TASK BRIEF:
Give the lines below again exactly, starting with the line that holds "(cfg.variant = .SAs → hidx" and going on through the line that holds "def Obligations.IndexAndKeyWidths : Prop".

RECORDS FOR THIS EXERCISE:
-- ==== Sys2Proof/Machine/Engine.lean ====
section
/-! DEFINITION. The predictor engine, once for all variants (rules R124, R125, R126): PREDICT, UPDATE and MONITOR over the
two addressing policies. The variants' own operations are in `GAg.lean` to `SAs.lean`. -/

namespace Sys2Proof.Machine

/-- R124: PREDICT. -/
def predict (addr : Bits) (s : State) : Except Stop (State × Response) := do
  checkUsable s
  checkAddr addr s
  let i ← demand (hidx s.cfg addr)
  let (h, s) ← histRead i s
  let key ← demand (tkey s.cfg addr h)
  let (c, s) ← phtGetOrInsertDefault key s
  let sc ← loadReg s.cfg.S c
  return (s.setSc sc, .prediction (predictionOf sc))

/-- R125: UPDATE. The counter is written under the key of the history before the shift. -/
def update (addr : Bits) (actual : BranchResult) (s : State) : Except Stop (State × Response) := do
  checkUsable s
  checkAddr addr s
  let i ← demand (hidx s.cfg addr)
  let (h, s) ← histRead i s
  let key ← demand (tkey s.cfg addr h)
  let c ← phtGetOrZero key s
  let s ← phtPut key (count c (decide (actual = .taken))) s
  let s ← histWrite i (shiftInsert h (bitOf actual)) s
  return (s, .none)

/-- R126: MONITOR, whatever the value of `FAILED`. -/
def monitor (s : State) : Except Stop (State × Response) := .ok (s, .snapshot (snapshotOf s))

end Sys2Proof.Machine
end

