/-- R77, R81, R161: a value, an index or a key of the wrong width is a violation of class V2. Rests on decisions D17
and D19. In GAg, which has no bank and so no index width (R11, R30), no index has the bank's width: that a bank access
there is V2 as well is the model's choice, no rule of the spec (notes/assumptions/14.md). -/
def Obligations.WrongWidthsAreValueViolations : Prop :=
  (∀ (n : Nat) (v : Bits), (v.length = n → loadReg n v = .ok v) ∧
    (v.length ≠ n → loadReg n v = .error (.violation .valueWidth))) ∧
  (∀ (s : State) (i v : Bits), indexWidth s.cfg ≠ some i.length →
    bankRead i s = .error (.violation .valueWidth) ∧ bankWrite i v s = .error (.violation .valueWidth)) ∧
  (∀ (s : State) (k v : Bits), k.length ≠ keyWidth s.cfg →
    phtGet k s = .error (.violation .valueWidth) ∧ phtPut k v s = .error (.violation .valueWidth) ∧
    phtPutIfAbsent k v s = .error (.violation .valueWidth))

/-- R33, R71: two canonical tables that read alike at every key are the same data, and a write to one key leaves every
other key alone. The sorted form is the model's choice (notes/assumptions/9.md). -/
def Obligations.CanonicalTablesAreMaps : Prop :=
  (∀ t t' : Table, Memory.wf t → Memory.wf t' → (∀ k, tableGet t k = tableGet t' k) → t = t') ∧
  (∀ (t : Table) (k v k' v' : Bits), Memory.wf t → k ≠ k' →
    tablePut (tablePut t k v) k' v' = tablePut (tablePut t k' v') k v)

/-! ## The addressing policies -/

/-- R121, R122: the two policies, variant by variant, and the history bits an index reads, which are always `H`. -/
def Obligations.AddressingPolicies : Prop :=
  (∀ (s : State) (i : Bits), histRead .global s = .ok (s.bhr, s) ∧ histRead (.entry i) s = bankRead i s) ∧
  (∀ (s s' : State) (addr h : Bits) (i : HistIndex), s.Wf → hidx s.cfg addr = some i →
    histRead i s = .ok (h, s') → h.length = s.cfg.H) ∧
  ∀ (cfg : Config) (addr h : Bits),
    (cfg.variant = .GAg → hidx cfg addr = some .global ∧ tkey cfg addr h = some h) ∧
    (cfg.variant = .PAp → hidx cfg addr = some (.entry addr) ∧ tkey cfg addr h = some (addr ++ h)) ∧
    (∀ g, hashFold addr cfg.K = some g → g.length = cfg.K ∧
      (cfg.variant = .PAs → hidx cfg addr = some (.entry addr) ∧ tkey cfg addr h = some (g ++ h)) ∧
      (cfg.variant = .SAp → hidx cfg addr = some (.entry g) ∧ tkey cfg addr h = some (addr ++ h)) ∧
      (cfg.variant = .SAs → hidx cfg addr = some (.entry g) ∧ tkey cfg addr h = some (g ++ h)))

/-- R11, R59, R81: on an admitted instance every address of its width has an index of width `IW` and every history a
key of width `KW`. -/
def Obligations.IndexAndKeyWidths : Prop :=
  ∀ (cfg : Config) (addr h : Bits), legal cfg = true → addr.length = cfg.A → h.length = cfg.H →
    ∃ i key, hidx cfg addr = some i ∧ tkey cfg addr h = some key ∧
      (cfg.variant = .GAg → i = .global ∧ key.length = cfg.H) ∧
      (cfg.variant = .PAp → ∃ j, i = .entry j ∧ j.length = cfg.A ∧ key.length = cfg.A + cfg.H) ∧
      (cfg.variant = .PAs → ∃ j, i = .entry j ∧ j.length = cfg.A ∧ key.length = cfg.K + cfg.H) ∧
      (cfg.variant = .SAp → ∃ j, i = .entry j ∧ j.length = cfg.K ∧ key.length = cfg.A + cfg.H) ∧
      (cfg.variant = .SAs → ∃ j, i = .entry j ∧ j.length = cfg.K ∧ key.length = cfg.K + cfg.H)

/-- R33: when two operations reach the same table entry and the same history register. -/
def Obligations.AliasingIsKeyEquality : Prop :=
  ∀ (cfg : Config) (a b h g : Bits), legal cfg = true → a.length = cfg.A → b.length = cfg.A →
    h.length = cfg.H → g.length = cfg.H →
    (cfg.variant = .GAg → (tkey cfg a h = tkey cfg b g ↔ h = g) ∧ hidx cfg a = hidx cfg b) ∧
    (cfg.variant = .PAp → (tkey cfg a h = tkey cfg b g ↔ a = b ∧ h = g) ∧ (hidx cfg a = hidx cfg b ↔ a = b)) ∧
    (cfg.variant = .PAs → (tkey cfg a h = tkey cfg b g ↔ hashFold a cfg.K = hashFold b cfg.K ∧ h = g) ∧
      (hidx cfg a = hidx cfg b ↔ a = b)) ∧
    (cfg.variant = .SAp → (tkey cfg a h = tkey cfg b g ↔ a = b ∧ h = g) ∧
      (hidx cfg a = hidx cfg b ↔ hashFold a cfg.K = hashFold b cfg.K)) ∧
    (cfg.variant = .SAs → (tkey cfg a h = tkey cfg b g ↔ hashFold a cfg.K = hashFold b cfg.K ∧ h = g) ∧
      (hidx cfg a = hidx cfg b ↔ hashFold a cfg.K = hashFold b cfg.K))

/-! ## The operations, one variant at a time

Each states the whole rule: the effect on a usable instance, the refusal V0 of a failed one (a line of the rule that
rests on decision D14) and the violation V1 (decisions D14, D15, D19). -/

/-- R140: PREDICT.GAg. -/
def Obligations.PredictGAgEffect : Prop :=
  ∀ (s : State) (addr : Bits), s.Wf → s.cfg.variant = .GAg →
    (s.failed = false → addr.length = s.cfg.A →
      exec (.predictGAg addr) s = .next { s with
        pht := tablePutIfAbsent s.pht s.bhr (zeros s.cfg.S)
        sc := readOr s.cfg.S s.pht s.bhr
        resp := .prediction (predictionOf (readOr s.cfg.S s.pht s.bhr)) }) ∧
    (s.failed = true → exec (.predictGAg addr) s = .next { s with resp := .violation .failedEarlier }) ∧
    (s.failed = false → addr.length ≠ s.cfg.A →
      exec (.predictGAg addr) s = .next { s with failed := true, resp := .violation .addrWidth })

/-- R141: UPDATE.GAg. -/
def Obligations.UpdateGAgEffect : Prop :=
  ∀ (s : State) (addr : Bits) (actual : BranchResult), s.Wf → s.cfg.variant = .GAg →
    (s.failed = false → addr.length = s.cfg.A →
      exec (.updateGAg addr actual) s = .next { s with
        pht := tablePut s.pht s.bhr (count (readOr s.cfg.S s.pht s.bhr) (decide (actual = .taken)))
        bhr := shiftInsert s.bhr (bitOf actual)
        resp := .none }) ∧
    (s.failed = true → exec (.updateGAg addr actual) s = .next { s with resp := .violation .failedEarlier }) ∧
    (s.failed = false → addr.length ≠ s.cfg.A →
      exec (.updateGAg addr actual) s = .next { s with failed := true, resp := .violation .addrWidth })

SOLUTION FOR THIS EXERCISE:
      (cfg.variant = .SAs → hidx cfg addr = some (.entry g) ∧ tkey cfg addr h = some (g ++ h)))

/-- R11, R59, R81: on an admitted instance every address of its width has an index of width `IW` and every history a
key of width `KW`. -/
def Obligations.IndexAndKeyWidths : Prop :=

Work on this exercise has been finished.